That explicit permission to disagree, unique to the Commonwealth, may have been prompted by a 2020 opinion from the Virginia Judicial Ethics Advisory Committee nixing a judge’s proposed article about the state supreme court’s interpretation of a criminal law.  Virginia Advisory Opinion 2020-2.  (The Virginia Supreme Court had approved the opinion as a rule requires the committee to “submit any proposed advisory opinion to the Supreme Court of Virginia for approval prior to its release to the inquirer and the public.”)

Noting its assumption that the author would be “scholarly and respectful” and would not discuss pending or impending cases, the committee determined that the article would likely be “a permissible educational or scholarship exercise”—if the judge-author only analyzed the statute and the court’s decisions.  However, the judge also intended “to assert that the Court has interpreted the statute ‘incorrectly’ and to provide an alternative interpretation.”  In the committee’s opinion, readers would likely infer from that analysis that, in ruling as a judge, the author would substitute their preferred interpretation rather than follow the criticized precedent.

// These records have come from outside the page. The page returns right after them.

-- ==== Sys2Proof/Machine/Trace.lean ====
section
/-! DEFINITION. The counters (21 R399, R400) and the Graver trace unit (R393 to R398). -/

namespace Sys2Proof.Machine

/-- The thread's counters after `n` occurrences of an event (R399): those that select it in the present mode. -/
def Thread.counted (t : Thread) (ev n : Nat) : Vector Word 8 :=
  Vector.zipWith (fun c sel =>
    if (sel.extractLsb' 0 8).toNat = ev && (if t.sup then sel.getLsbD 14 else sel.getLsbD 15)
    then c + BitVec.ofNat 64 n else c) t.c.pmc t.c.pmsel

/-- Count `n` occurrences of an event of R400. -/
def Thread.count (t : Thread) (ev n : Nat) : Thread :=
  { t with c := { t.c with pmc := t.counted ev n } }

/-- Packet type `ty` is on (R394). -/
def Thread.traces (t : Thread) (ty : Nat) : Bool := t.c.tracectl.getLsbD 0 && t.c.tracectl.getLsbD (3 + ty)

/-- A packet of R397 without its LAP bit. -/
def packet (ty payload : Nat) : Word := BitVec.ofNat 64 (ty * 2 ^ 59 + payload % 2 ^ 58)

/-- Packets not yet written (R396). -/
def TraceBuf.unwritten (b : TraceBuf) : Nat := b.queue.length + (b.line.length - b.written)

/-- Packets that stay together join the unit's queue of at most 64 (R396), or are dropped and counted where they find no room. -/
def Thread.push (t : Thread) (cycle : Nat) (ws : List Word) : Thread :=
  let b := t.trace
  if 64 < b.unwritten + ws.length then ({ t with trace := { b with lost := b.lost + ws.length } }).count 19 ws.length
  else { t with trace := { b with queue := b.queue ++ ws.map fun w => (w, cycle), stamp := if b.unwritten = 0 then cycle else b.stamp,
                                  since := b.since + ws.length } }

/-- Where packets have been lost and there is room again, a LOST packet says how many (R396). -/
def Thread.pushLost (t : Thread) (cycle : Nat) : Thread :=
  if t.trace.lost = 0 || 64 ≤ t.trace.unwritten then t
  else ({ t with trace := { t.trace with lost := 0 } }).push cycle [packet 12 (min t.trace.lost (2 ^ 32 - 1))]

/-- Packets join the queue, a LOST packet ahead of them (R396). -/
def Thread.enqueue (t : Thread) (cycle : Nat) (ws : List Word) : Thread := (t.pushLost cycle).push cycle ws

/-- The number that branch bits make, the oldest at bit 0. -/
def bitsNum : List Bool → Nat
  | [] => 0
  | b :: l => b.toNat + 2 * bitsNum l

/-- The gathered branch bits leave as one BRANCH packet (R398). -/
def Thread.flushBits (t : Thread) (cycle : Nat) : Thread :=
  if t.trace.bits.isEmpty then t else
  let w := packet 2 (t.trace.bits.length * 2 ^ 52 + bitsNum t.trace.bits)
  { t with trace := { t.trace with bits := [] } }.enqueue cycle [w]

/-- A SYNC pair, whose parts stand together (R397, R398). -/
def Thread.sync (t : Thread) (cycle : Nat) (pc : CodeAddr) : Thread :=
  if !t.traces 1 then t else
  let t := t.flushBits cycle
  let t := t.enqueue cycle [packet 1 (pc.toNat / 8), packet 1 (2 ^ 57 + cycle % 2 ^ 57)]
  { t with trace := { t.trace with since := 0 } }

/-- A packet other than SYNC and BRANCH: written after the branch bits; a SYNC follows every 4,096 packets (R398). -/
def Thread.emit (t : Thread) (cycle ty payload : Nat) : Thread :=
  if !t.traces ty then t else
  let t := (t.flushBits cycle).enqueue cycle [packet ty payload]
  if 4096 ≤ t.trace.since then t.sync cycle t.pc else t

/-- One branch outcome (R398): the packet is made when 48 bits are held. -/
def Thread.branchBit (t : Thread) (cycle : Nat) (taken : Bool) : Thread :=
  if !t.traces 2 then t else
  let t := { t with trace := { t.trace with bits := t.trace.bits ++ [taken] } }
  if 48 ≤ t.trace.bits.length then t.flushBits cycle else t

/-- TIME of R397. -/
def State.time (s : State) : Nat := s.cycle % 2 ^ 40

/-- A packet of the thread at turn. -/
def State.emit (s : State) (ty payload : Nat) : State := { s with thr := s.thr.emit s.cycle ty payload }

/-- Count an event of the thread at turn. -/
def State.count (s : State) (ev n : Nat) : State := { s with thr := s.thr.count ev n }

/-! ### Writing the buffer (R395) -/

/-- The log2 of the buffer size in packets. -/
def Thread.traceLog (t : Thread) : Nat := (t.c.tracectl.extractLsb' 24 5).toNat - 3

/-- WPTR (R394). -/
def Thread.wptr (t : Thread) : Nat := (t.c.tracectl.extractLsb' 32 32).toNat

/-- TRACECTL with another WPTR. -/
def wptrSet (c : Word) (n : Nat) : Word :=
  (c &&& 0xFFFFFFFF) ||| (BitVec.ofNat 64 (n % 2 ^ 32) <<< 32)

/-- A trace write of the thread at turn: the packets of its line, and zeros in the unused slots for a flush. A failure under orders
2 to 6 of R118 clears EN and sets ERR. -/
def State.traceLine (s : State) : State :=
  let t := s.thr
  let size := 2 ^ t.traceLog
  let first := (t.wptr + 2 ^ 32 - t.trace.line.length) % size
  let va := s.tctx.tbase.toNat + t.id.record * (8 * size) + 8 * first
  let words := t.trace.line ++ List.replicate (8 - first % 8 - t.trace.line.length) 0
  match s.devWrite t.id.ctx va (words.flatMap fun w => toBytes 8 w.toNat) with
  | .ok s' => s'
  | .error _ =>
    { s with thr := { t with c := { t.c with tracectl := (t.c.tracectl &&& ~~~(1 : Word)) ||| 2 },
                             trace := { t.trace with queue := [], line := [], bits := [], written := 0 } } }

/-- Packets enter the line one by one, each with its LAP bit (R397); a full line is written. -/
def State.traceDrain : List (Word × Nat) → State → State
  | [], s => { s with thr := { s.thr with trace := { s.thr.trace with queue := [] } } }
  | (w, made) :: l, s =>
    let t := s.thr
    if !t.c.tracectl.getLsbD 0 then { s with thr := { t with trace := { t.trace with queue := [] } } } else
    let lap := if t.wptr.testBit t.traceLog then (1 : Word) <<< 58 else 0
    let k := t.wptr
    let t := { t with c := { t.c with tracectl := wptrSet t.c.tracectl (k + 1) },
                      trace := { t.trace with queue := l, line := t.trace.line ++ [w ||| lap],
                                              stamp := if t.trace.line.length ≤ t.trace.written then made else t.trace.stamp } }
    let s := { s with thr := t }
    let s := if (k + 1) % 8 = 0 then
        let s := s.traceLine
        { s with thr := { s.thr with trace := { s.thr.trace with line := [], written := 0 } } }
      else s
    State.traceDrain l s

/-- The queued packets of the thread at turn are written as far as they fill lines, and a LOST packet after them where packets have been
dropped meanwhile (R396). -/
def State.traceWrite (s : State) : State :=
  let s := State.traceDrain s.thr.trace.queue s
  if s.thr.trace.lost = 0 then s else
  let s := { s with thr := s.thr.pushLost s.cycle }
  State.traceDrain s.thr.trace.queue s

/-- A flush (R395): the branch bits, the queued packets, and the partly filled line, which stays to be filled. -/
def State.traceFlush (s : State) : State :=
  let s := { s with thr := s.thr.flushBits s.cycle }
  let s := s.traceWrite
  if s.thr.trace.line.isEmpty || !s.thr.c.tracectl.getLsbD 0 then s
  else
    let s := s.traceLine
    { s with thr := { s.thr with trace := { s.thr.trace with stamp := s.cycle, written := s.thr.trace.line.length } } }

end Sys2Proof.Machine
end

Acknowledging the “natural tension” between judges having opinions about legal issues and judges being open-minded, the committee concluded that the proposed article appeared to represent “pre-judging or predisposition that would create in reasonable minds a perception that the judge is partial.”  The committee also rejected the inquiring judge’s suggestion that the article would be permissible if the author included a disclaimer stating that they were not expressing an opinion on any case that may come before them.  The committee noted that it does not have the authority to address First Amendment issues.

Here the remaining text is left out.